▸ What to work on
Look through the records below, and whenever a line contains "where", copy it.

Records from a dataset
/-- A Sync (R148): accepted only from Ebest and newer; a two-step one waits for its Follow_Up. -/
def State.ptpSync (s : State) (x : Nat) (m : PtpMsg) (t : Nat) : State :=
  if !s.netOn x || !(s.ptpState x == 2 || s.ptpState x == 3) then s
  else
    let s := s.netCount x 10 1
    let p := s.port x
    let newer : Bool := match p.lastSync with
      | some q => let d := (m.seq + 65536 - q) % 65536; decide (1 ≤ d) && decide (d ≤ 32767)
      | none => true
    if p.ebest ≠ some m.source ∨ ¬ newer then s.syncDiscard x
    else
      let s := if p.waiting.isSome then s.syncDiscard x else s
      let p := { s.port x with lastSync := some m.seq, masterIp := m.ip, masterMac := m.mac, dreqDue := true, waiting := none }
      let s := (s.setPort x p).vetSyncRate x m.logInterval
      if m.twoStep then s.setPort x { p with waiting := some (m.seq, t, m.corr) }
      else s.ptpComplete x m.time t m.corr

/-- A Follow_Up completes the Sync that waits for it (R148). -/
def State.ptpFollowUp (s : State) (x : Nat) (m : PtpMsg) : State :=
  if !s.netOn x || (s.port x).ebest != some m.source then s
  else
    match (s.port x).waiting with
    | some (seq, t2, c) => if seq = m.seq then s.ptpComplete x m.time t2 (c + m.corr) else s
    | none => s

/-- No Follow_Up came within one Sync interval (R148). -/
def State.followUpLate (s : State) (x : Nat) : State :=
  if (s.port x).waiting.isSome then (s.setPort x { s.port x with waiting := none }).syncDiscard x else s

/-- A slave port sends a Delay_Req (R149). -/
def State.sendDelayReq (s : State) (x : Nat) : State :=
  let p := s.port x
  if s.netOn x && (s.ptpState x == 2 || s.ptpState x == 3) && p.dreqDue && s.ipOf x != 0 && s.linkIsUp x then
    let seq := p.dreqSeq
    let s := s.setPort x { p with dreqDue := false, dreqSeq := (seq + 1) % 65536, dreq := some (seq, none) }
    let uni := s.flag (R.NET_PTP_CFG_DREQ_UNICAST x)
    let (k, s) := s.draw
    (s.netCount x 12 1).ptpSend x true (.delayReq seq) (if uni then p.masterIp else ptpGroup)
      (if uni then p.masterMac else groupMac ptpGroup)
      (ptpHeader 1 44 (s.ptpDomain x) (if uni then 0x400 else 0) (s.portId x) seq 1 0 127 ++ beBytes 10 (Config.freeNat k))
  else s

/-- A Delay_Resp (R149, R150). -/
def State.ptpDelayResp (s : State) (x : Nat) (m : PtpMsg) : State :=
  if !s.netOn x || !(s.ptpState x == 2 || s.ptpState x == 3) then s
  else
    let s := s.netCount x 13 1
    let p := s.port x
    match p.dreq, p.sync with
    | some (seq, some t3), some (t1, t2, cS) =>
      if seq = m.seq ∧ m.req = s.portId x then
        let d : Rat := ((((t2 : Int) - t1 * 65536 - cS) + ((m.time : Int) * 65536 - t3 - m.corr) : Int) : Rat) / 2
        let lim : Rat := ((s.get (R.NET_PTP_CFG_DELAY_REJECT x) * 65536 : Nat) : Rat)
        let far : Bool := match p.mpd with
          | some v => decide (lim < d - v) || decide (lim < v - d)
          | none => false
        let p := { p with dreq := none, dreqLog := some m.logInterval }
        let s :=
          if d < 0 ∨ far then
            let s := s.netCount x 14 1
            if p.rejects + 1 = 4 then
              (s.setPort x { p with mpd := some d, rejects := 0 }).raise (R.NET_EVENT_DELAY_OUTLIER x)
            else s.setPort x { p with rejects := p.rejects + 1 }
          else
            let v := match p.mpd with
              | some v => v + (d - v) / ((2 ^ s.get (R.NET_PTP_CFG_DELAY_AVG x) : Nat) : Rat)
              | none => d
            s.setPort x { p with mpd := some v, rejects := 0 }
        let s := (s.ptpSlots x).foldl (fun s n => s.ptpBack n false true) s
        match (s.port x).mpd with
        | some v => s.wr (R.NET_MPD x) (BitVec.ofInt 32 (v / 256).floor)
        | none => s
      else s
    | some (seq, some _), none =>
      if seq = m.seq ∧ m.req = s.portId x then
        (s.ptpSlots x).foldl (fun s n => s.ptpBack n false true) (s.setPort x { p with dreq := none, dreqLog := some m.logInterval })
      else s
    | _, _ => s

/-- A Delay_Req to a master port is answered, up to 4,096 in a second (R151). -/
def State.ptpDelayReq (s : State) (x : Nat) (m : PtpMsg) (t : Nat) : State :=
  if s.netOn x && s.ptpState x == 4 && s.linkIsUp x then
    let sec := t / (65536 * 1000000000)
    let p := s.port x
    let n := if p.answered.1 = sec then p.answered.2 else 0
    if 4096 ≤ n then s.netCount x 15 1
    else
      let s := s.setPort x { p with answered := (sec, n + 1) }
      let li := sgn 4 (s.get (R.NET_PTP_RATES_LOG_DREQ x))
      s.ptpSend x false .plain ptpGroup (groupMac ptpGroup)
        (ptpHeader 9 54 (s.ptpDomain x) 0 (s.portId x) m.seq 3 m.corr li ++ ptpTime t ++ beBytes 10 m.source)
  else s

/-- A master port sends an Announce (R151). -/
def State.sendAnnounce (s : State) (x : Nat) : State :=
  if s.netOn x && s.ptpState x == 4 && s.linkIsUp x && s.ipOf x != 0 then
    let p := s.port x
    let d := s.ownDs x
    let b (f : Field) (v : Nat) : Nat := if s.flag f then v else 0
    let flags := b (R.NET_UTC_LEAP61 x) 1 + b (R.NET_UTC_LEAP59 x) 2 + b (R.NET_UTC_UTC_VALID x) 4 + b (R.NET_UTC_PTP_TIMESCALE x) 8
      + b (R.NET_UTC_TIME_TRACEABLE x) 16 + b (R.NET_UTC_FREQ_TRACEABLE x) 32
    let (t, s) := s.fineTime
    let s := s.setPort x { p with annSeq := (p.annSeq + 1) % 65536 }
    s.ptpSend x false .plain ptpGroup (groupMac ptpGroup)
      (ptpHeader 11 64 (s.ptpDomain x) flags (s.portId x) p.annSeq 5 0 (sgn 4 (s.get (R.NET_PTP_RATES_LOG_ANNOUNCE x)))
        ++ ptpTime t ++ beBytes 2 (s.get (R.NET_UTC_UTC_OFFSET x)) ++ [0] ++ beBytes 1 d.priority1 ++ beBytes 1 d.cls
        ++ beBytes 1 d.accuracy ++ beBytes 2 d.variance ++ beBytes 1 d.priority2 ++ beBytes 8 d.gm ++ beBytes 2 0
        ++ beBytes 1 (s.get (R.NET_PTP_DS1_TIME_SOURCE x)))
  else s

/-- A master port sends a Sync, one-step, or two-step with a Follow_Up (R145, R151). -/
def State.sendSync (s : State) (x : Nat) : State :=
  if s.netOn x && s.ptpState x == 4 && s.linkIsUp x && s.ipOf x != 0 then
    let p := s.port x
    let two := s.flag (R.NET_PTP_CFG_TWO_STEP x)
    let s := s.setPort x { p with syncSeq := (p.syncSeq + 1) % 65536 }
    let (k, s) := s.draw
    s.ptpSend x true (if two then .syncTwoStep p.syncSeq else .oneStep) ptpGroup (groupMac ptpGroup)
      (ptpHeader 0 44 (s.ptpDomain x) (if two then 0x200 else 0) (s.portId x) p.syncSeq 0 0
        (sgn 4 (s.get (R.NET_PTP_RATES_LOG_SYNC x))) ++ beBytes 10 (Config.freeNat k))
  else s

/-- A write of PTP_CFG (R146). -/
def State.ptpCfgWrite (s : State) (x : Nat) (w : Word) : State :=
  if s.netOn x then (s.wr (R.NET_PTP_CFG x) w).ptpReview x else s

/-- The nearest value in a range. -/
def nearest (lo hi v : Int) : Int := if v < lo then lo else if hi < v then hi else v

/-- A write of PTP_RATES stores the nearest intervals in the profile's range (R152, Table 5.8). -/
def State.ptpRatesWrite (s : State) (x : Nat) (w : Word) : State :=
  if s.netOn x then
    let p1 := s.flag (R.NET_PTP_CFG_PROFILE x)
    let f (g : Field) : Int := sgn 4 (g.ofWord w)
    let sync := if p1 then (let v := nearest (-4) 1 (f (R.NET_PTP_RATES_LOG_SYNC x)); if v = 1 then 0 else v)
      else nearest (-7) (-1) (f (R.NET_PTP_RATES_LOG_SYNC x))
    let ann := if p1 then nearest 0 4 (f (R.NET_PTP_RATES_LOG_ANNOUNCE x)) else nearest (-3) 1 (f (R.NET_PTP_RATES_LOG_ANNOUNCE x))
    let dr := nearest (if p1 then -3 else -7) 5 (f (R.NET_PTP_RATES_LOG_DREQ x))
    s.wr (R.NET_PTP_RATES x) ((w &&& 0x1F000) ||| BitVec.ofNat 32 (unsgn 4 sync + unsgn 4 ann * 16 + unsgn 4 dr * 256))
  else s
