-- ==== Sys2Proof/Machine/Flow.lean ====
section
/-!
DEFINITION. Audio flows: commands and refusals, the receive buffer, placement by timestamp, presentation, packet building,
launch and budget (chapter 6). `tx` picks the direction where both have an operation.
-/
namespace Sys2Proof.Machine

/-- The first word of a flow's entry. -/
def flowBase (tx : Bool) (n : Nat) : Nat := if tx then R.FLOW_TX_CFG n else R.FLOW_RX_CFG n

/-- Fields that both directions hold at the same place (Tables 6.9 and 6.10). -/
def fFormat (tx : Bool) (n : Nat) : Field := ⟨flowBase tx n, 1, 0⟩
def fRate (tx : Bool) (n : Nat) : Field := ⟨flowBase tx n, 2, 2⟩
def fPtime (tx : Bool) (n : Nat) : Field := ⟨flowBase tx n, 5, 3⟩
def fChannels (tx : Bool) (n : Nat) : Field := ⟨flowBase tx n, 12, 6⟩
def fPorts (tx : Bool) (n : Nat) : Field := ⟨flowBase tx n, 14, 13⟩
def fChBase (tx : Bool) (n : Nat) : Field := ⟨flowBase tx n + 4, 9, 0⟩
def fDst (tx : Bool) (n x : Nat) : Field := ⟨flowBase tx n + 8 + 4 * x, 31, 0⟩
def fDport (tx : Bool) (n x : Nat) : Field := ⟨flowBase tx n + (if tx then 0x10 else 0x18) + 4 * x, 15, 0⟩
def fSport (tx : Bool) (n x : Nat) : Field := ⟨flowBase tx n + (if tx then 0x10 else 0x18) + 4 * x, 31, 16⟩
def fTimed (tx : Bool) (n : Nat) : Field := ⟨flowBase tx n + 0x2C, 2, 2⟩
def fCommon (tx : Bool) (n : Nat) : Field := ⟨flowBase tx n + 0x2C, 3, 3⟩
def fState (tx : Bool) (n : Nat) : Field := ⟨flowBase tx n + 0x38, 1, 0⟩
def fLate (tx : Bool) (n : Nat) : Field := ⟨flowBase tx n + 0x38, 2, 2⟩
def fResult (tx : Bool) (n : Nat) : Field := ⟨flowBase tx n + 0x38, 6, 4⟩
def fNofade (tx : Bool) (n : Nat) : Field := if tx then R.FLOW_TX_CFG_NOFADE n else R.FLOW_RX_CFG_NOFADE n

/-- A bit of FLOW.EVENT (Table 6.13). -/
def flowEvent (b : Nat) : Field := ⟨R.FLOW_EVENT, b, b⟩

def State.flowState (s : State) (tx : Bool) (n : Nat) : Nat := s.get (fState tx n)

/-- A change of state, with its event (R179). -/
def State.setFlowState (s : State) (tx : Bool) (n v : Nat) : State :=
  if s.flowState tx n = v then s else (s.put (fState tx n) v).raise (flowEvent (if tx then 8 else 0))

/-- The flow's rate in samples per second. -/
def State.flowRate (s : State) (tx : Bool) (n : Nat) : Nat := if s.flag (fRate tx n) then 96000 else 48000

/-- Samples per packet at 48 kHz, by PTIME code (Table 6.2); 0 for a refused code. -/
def ptimeSamples (c : Nat) : Nat := look 0 [(0, 6), (1, 12), (2, 16), (3, 48), (4, 192)] c

/-- P: the samples of a packet. -/
def State.flowP (s : State) (tx : Bool) (n : Nat) : Nat := ptimeSamples (s.get (fPtime tx n)) * (s.flowRate tx n / 48000)

/-- Bytes of a sample on the wire, and stored (R160). -/
def wireBytes (f : Nat) : Nat := if f = 0 then 2 else if f = 1 then 3 else 4
def storedBytes (f : Nat) : Nat := if f = 2 then 4 else 3

/-- The flow-rate index at or after a core index, and the core index of a flow-rate index. -/
def State.toFlow (s : State) (tx : Bool) (n x : Nat) : Nat := (x * s.flowRate tx n + s.rate - 1) / s.rate
def State.toCore (s : State) (tx : Bool) (n q : Nat) : Nat := q * s.rate / s.flowRate tx n

/-- Rounded up to a multiple. -/
def roundUp (m v : Nat) : Nat := (v + m - 1) / m * m

def State.rxf (s : State) (n : Nat) : RxFlow := look {} s.flow.rx n
def State.txf (s : State) (n : Nat) : TxFlow := look {} s.flow.tx n
def State.setRxf (s : State) (n : Nat) (f : RxFlow) : State := { s with flow := { s.flow with rx := upd s.flow.rx n f } }
def State.setTxf (s : State) (n : Nat) (f : TxFlow) : State := { s with flow := { s.flow with tx := upd s.flow.tx n f } }

/-- Whether a flow has been started and has not returned to IDLE. -/
def State.flowUsed (s : State) (tx : Bool) (n : Nat) : Bool := if tx then has s.flow.tx n else has s.flow.rx n

/-- Whether a flow is never faded (R162, R168, R180). -/
def State.noFade (s : State) (tx : Bool) (n : Nat) : Bool := s.get (fFormat tx n) == 2 || s.flag (fNofade tx n)

/-- Pool granules in use (R171, R175). -/
def State.poolUsed (s : State) : Nat :=
  (s.flow.rx.map (fun e => s.get (R.FLOW_RX_BUF_ONCHIP e.1))).sum + (s.flow.tx.map (fun e => e.2.granules)).sum

/-- The DRAM region in 64 KiB granules, used only up to 8 GiB (R173), and what is free of it. -/
def State.rxdramFree (s : State) : Nat :=
  min (s.get R.FLOW_RXDRAM_SIZE_SIZE) (131072 - s.get R.FLOW_RXDRAM_BASE_BASE)
    - (s.flow.rx.map (fun e => s.get (R.FLOW_RX_BUF_DRAM e.1))).sum

/-- Whether any receive flow is spilled to DRAM (R171). -/
def State.anySpilled (s : State) : Bool := s.flow.rx.any (fun e => s.flag (R.FLOW_RX_STATUS_SPILLED e.1))

/-- Bring the free figures of Table 6.13 to the flows. -/
def State.flowShow (s : State) : State :=
  let low (tx : Bool) : Nat := ((List.range 256).find? (fun n => !s.flowUsed tx n)).getD 256
  let s := (s.put R.FLOW_RX_FREE_LOWEST (low false)).put R.FLOW_RX_FREE_ACTIVE (s.flow.rx.filter (fun e => !e.2.allocating)).length
  let s := (s.put R.FLOW_TX_FREE_LOWEST (low true)).put R.FLOW_TX_FREE_ACTIVE (s.flow.tx.filter (fun e => !e.2.allocating)).length
  (s.put R.FLOW_POOL_FREE (3072 - s.poolUsed)).put R.FLOW_RXDRAM_FREE_FREE s.rxdramFree
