-- ==== Sys2Proof/Machine/SpeltIsa.lean ====
section
/-!
DEFINITION. The Spelt instructions (chapter 9): the operand fields, issue cycles, latency and meaning of each opcode of
Table 9.3, and the issue of one instruction (R245 to R248).
-/
namespace Sys2Proof.Machine

/-- What follows an instruction: the next index, a taken branch, a loop skipped, the frame end, a trap, or a pop's stall. -/
inductive Next where
  | seq
  | jump (t : Nat)
  | skip (t : Nat)
  | fend
  | trap (cause : Nat)
  | stall
  deriving DecidableEq, Repr

/-- The kind of register a field names (R245). -/
inductive RegKind where
  | none
  | vec
  | sc
  | ad
  | lc
  deriving DecidableEq, Repr

/-- The immediate's shape (Table 9.2). -/
inductive ImmShape where
  | none
  | k32
  | mem
  | slot
  | el
  | mixf
  | queue
  | silo
  | tgt
  deriving DecidableEq, Repr

/-- An opcode of Table 9.3. -/
structure Op where
  d : RegKind := .none
  a : RegKind := .none
  b : RegKind := .none
  /-- The M bits that may be set. -/
  m : Nat := 0
  imm : ImmShape := .none
  /-- I, issue cycles; a branch taken and a loop skipped take 3. -/
  issue : Insn → Nat := fun _ => 1
  /-- L, latency; 0 where the table gives none. -/
  lat : Insn → Nat := fun _ => 0
  /-- Further encodings that trap with cause FIELD. -/
  bad : Insn → Bool := fun _ => false
  /-- Issues only when every earlier instruction has completed (R248). -/
  waits : Insn → Bool := fun _ => false
  /-- Reads or writes Z and N. -/
  zn : Insn → Bool := fun _ => false
  /-- Whether the registers that A and B name are read. -/
  reads : Insn → Bool × Bool := fun _ => (true, true)
  /-- Vector registers read beyond the fields. -/
  more : Insn → List Nat := fun _ => []
  /-- The operation, on lane `n`. -/
  run : Nat → Insn → State → Next × State

/-! Fields (R245) -/

def RegKind.ok (k : RegKind) (f : Nat) : Bool :=
  match k with
  | .none => f == 0
  | .vec => true
  | .sc => true
  | .ad => decide (f < 16)
  | .lc => decide (f < 4)

/-- The key of a register for R247: vectors from 0, scalars from 32, address registers from 64; Z and N are 80. -/
def RegKind.key (k : RegKind) (f : Nat) : List Nat :=
  match k with
  | .vec => [f]
  | .sc => [32 + f]
  | .ad => [64 + f]
  | _ => []

def ImmShape.ok (k : ImmShape) (w : Word) : Bool :=
  match k with
  | .none => w == 0
  | .k32 => true
  | .mem => true
  | .slot => w >>> 7 == 0
  | .el => w >>> 3 == 0
  | .mixf => w >>> 28 == 0
  | .queue => w &&& 0xFFFFC0E0 == 0
  | .silo => w &&& 0xFFFFF8C0 == 0
  | .tgt => w >>> 28 == 0

/-- The bits R245 requires to be zero are zero, and every register field is in range. -/
def Op.fieldsOk (o : Op) (i : Insn) : Bool :=
  i.z == 0 && o.d.ok i.d && o.a.ok i.a && o.b.ok i.b && (i.m &&& (15 - o.m)) == 0 && o.imm.ok i.imm && !o.bad i

/-- INC and DISP of the MEM shape. -/
def Insn.inc (i : Insn) : Int := sgn 16 (bitsOf i.imm.toNat 31 16)

def Insn.disp (i : Insn) : Int := sgn 16 (bitsOf i.imm.toNat 15 0)

/-- M[0]. -/
def Insn.m0 (i : Insn) : Bool := bitOf i.m 0

/-- SLOT, COUNT and XP of the MIXF shape. -/
def Insn.slot (i : Insn) : Nat := bitsOf i.imm.toNat 6 0
def Insn.mixCount (i : Insn) : Nat := bitsOf i.imm.toNat 13 7 + 1
def Insn.xp (i : Insn) : Nat := bitsOf i.imm.toNat 27 14

/-- TGT and COUNT of the TGT shape. -/
def Insn.tgt (i : Insn) : Nat := bitsOf i.imm.toNat 11 0
def Insn.count (i : Insn) : Nat := bitsOf i.imm.toNat 27 12

/-! Results -/

/-- Write a vector result with its sticky events. -/
def State.vOut (s : State) (n d : Nat) (rs : List FRes) : Next × State :=
  (.seq, s.setLane n (((s.lane n).setVec d (rs.map (·.v))).stickAll rs))

/-- Write a scalar result with its sticky events. -/
def State.sOut (s : State) (n d : Nat) (r : FRes) : Next × State :=
  (.seq, s.setLane n (((s.lane n).setSc d r.v).stick r))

▸ Response area
launch and budget (chapter 6). `tx` picks the direction where both have an operation.
inductive Next where
inductive RegKind where
inductive ImmShape where
structure Op where
  /-- L, latency; 0 where the table gives none. -/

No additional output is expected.